[Stored data entries]
/-- A tile in the queue of a pipe: its slot, or its spill slot. -/
structure PipeTile where
  spilled : Bool
  slot : Nat
  /-- reserved by a pop or retained by a task -/
  taken : Bool
  /-- the tile carries poison (R81) -/
  poison : Bool
  deriving DecidableEq, Repr, Inhabited

/-- A pipe's open, closed, exhausted and stopped states (R136). -/
inductive PipeState | opened | closed | exhausted | stopped
  deriving DecidableEq, Repr, Inhabited

/-- A waiting operation at a pipe's home: core, slot, path, arrival, port. -/
structure PipeWait where
  core : Nat
  slot : Nat
  path : Nat
  since : Nat
  port : Nat
  granted : Option (Nat × Bool)
  deriving DecidableEq, Repr, Inhabited

/-- A state change at the home, or at the mirror of a producer package (R136, R184): the core, slot and operation that completes with
it, none when a stage has completed; and whether it has been sent on to the home. -/
structure PipeChange where
  who : Option (Nat × Nat × Nat)
  close : Bool
  sent : Bool := false
  deriving DecidableEq, Repr, Inhabited

/-- What has come for a pipe's home from the producer package (R140): the push is named by its number there. -/
inductive PipeIn
  | line (tag index : Nat) (bytes : List Byte)
  | commit (tags : List Nat)
  | drop (tag : Nat)
  | state (close : Bool)
  deriving DecidableEq, Repr, Inhabited

/-- A pipe of a plan (R129 to R140). -/
structure Pipe where
  fmt : Nat
  useSlot : Bool
  fslot : Nat
  rows : Nat
  cols : Nat
  depth : Nat
  tileBytes : Nat
  lines : Nat
  homeDie : Nat
  slices : Nat
  producer : Nat
  consumer : Nat
  remote : Bool
  /-- on a remote pipe: true when the home is on this package -/
  homeHere : Bool
  remotePkg : Nat
  remotePipe : Nat
  vc : Nat
  free : Nat
  filled : Nat
  spilled : Nat
  /-- credit mirror of a producer package, and the C of the last credit -/
  mirror : Nat
  mirrorFilled : Nat
  state : PipeState := .opened
  slots : NMap PipeSlot := []
  queue : List PipeTile := []
  pushWaits : List PipeWait := []
  popWaits : List PipeWait := []
  changes : List PipeChange := []
  /-- what has come from the producer package, in order, with the reference count of its arrival -/
  inbox : List (PipeIn × Nat) := []
  /-- on a producer package: the C that the home last sampled (R150) -/
  sample : Nat := 0
  /-- a spill in flight: pipe slot, spill slot; and how far it has come: 0 begun, 1 the slot's lines are being read, 2 the tile is
  being written, 3 its writes have been accepted -/
  spill : Option (Nat × Nat) := none
  /-- reference count at which the writes of the spill were all accepted -/
  spillSince : Nat := 0
  spillStep : Nat := 0
  /-- the plan of the other package has ended (R156) -/
  otherEnded : Bool := false
  /-- reference count of the last operation performed by the home (R135) -/
  lastOp : Option Nat := none
  deriving DecidableEq, Repr, Inhabited

/-- A stage of a plan (R144) with its running state. -/
structure Stage0 where
  launch : Nat
  grid : Nat
  maxShare : List Nat
  minShare : List Nat
  initShare : List Nat
  share : List Nat
  /-- cores taken that join the share once their bolts have left (R148) -/
  joining : List Nat
  /-- class of the last samples: 0 neither, 1 starved, 2 pressed, with the count -/
  cls : Nat
  clsCount : Nat
  /-- consecutive blocked periods (R156) -/
  blocked : Nat
  edges : List Nat
  halted : Bool
  done : Bool
  deriving DecidableEq, Repr, Inhabited

/-- States of a plan (06 Table 8). -/
inductive PlanState | waiting | running | stopping | ended
  deriving DecidableEq, Repr, Inhabited

/-- A declared ring or stranded stage of a plan: its stages on this package, the cause, and, if it crosses packages, all its hops from
a crossing on (R156, R157). -/
structure DeclaredRing where
  stages : List Nat
  cause : Nat
  hops : List RingHop := []
  deriving DecidableEq, Repr, Inhabited

/-- A round along the hops of a cross-package ring: the hop at which it began, the hop it has come to, its purpose, and the pipe by
which it came. DEDUCED, log entry 63. -/
structure RingLap where
  hops : List RingHop
  first : Nat
  pos : Nat
  phase : RingPhase
  pipe : Nat
  deriving DecidableEq, Repr, Inhabited

/-- A probe that has arrived (R157): its initiator, the least count, the plan and stage it has come to, and its way. -/
structure Probe where
  pkg : Nat
  stage : Nat
  count : Nat
  plan : Nat
  atStage : Nat
  hops : List RingHop
  deriving DecidableEq, Repr, Inhabited

/-- A plan (R142 to R163). -/
structure Plan where
  queue : Nat
  seq : Nat
  part : Nat
  prio : Nat
  drainStop : Bool
  spillBase : Nat
  spillCtx : Nat
  spillUnits : Nat
  podWindow : Nat
  balance : Bool
  residency : Nat
  hyst : Nat
  fullT : Nat
  emptyT : Nat
  record : Nat
  ctx : Nat
  stages : NMap Stage0
  pipes : NMap Pipe
  sched : NMap Nat
  state : PlanState := .waiting
  stopCause : Nat := 0
  stopOrder : List Nat := []
  stopNow : Option Nat := none
  spillUsed : List Nat := []
  /-- consecutive periods in which an edge has joined two blocked stages, under 64 × from + to (R156) -/
  edgeAge : NMap Nat := []
  /-- rings declared and still to be acted on; the stages of those acted on; the round of the one whose tile is spilled (R156, R158) -/
  declared : List DeclaredRing := []
  acting : List Nat := []
  /-- the event record of its stop, whose writes its end waits for (R162, R463) -/
  finalRecord : Option Nat := none
  spillLap : Option RingLap := none
  /-- rounds of cross-package rings that have come and wait (R157) -/
  laps : List RingLap := []
  /-- reference counts of the last balancer sample and the last deadlock sample -/
  balanced : Option Nat := none
  sampled : Option Nat := none
  /-- tiles discarded when the plan ended (R149) -/
  discarded : Nat := 0
  deriving DecidableEq, Repr, Inhabited

/-- A tile declaration of a launch record (16 Table 6). -/
structure TileDecl where
  entry : Nat
  cols : Nat
  rows : Nat
  size : Nat
  slot : Nat
  useSlot : Bool
  fmt : Nat
  deriving DecidableEq, Repr, Inhabited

> **What to produce**: When the entries above show the word "discarded" in a line, copy that line out.

> **Finished task**:
  /-- tiles discarded when the plan ended (R149) -/
  discarded : Nat := 0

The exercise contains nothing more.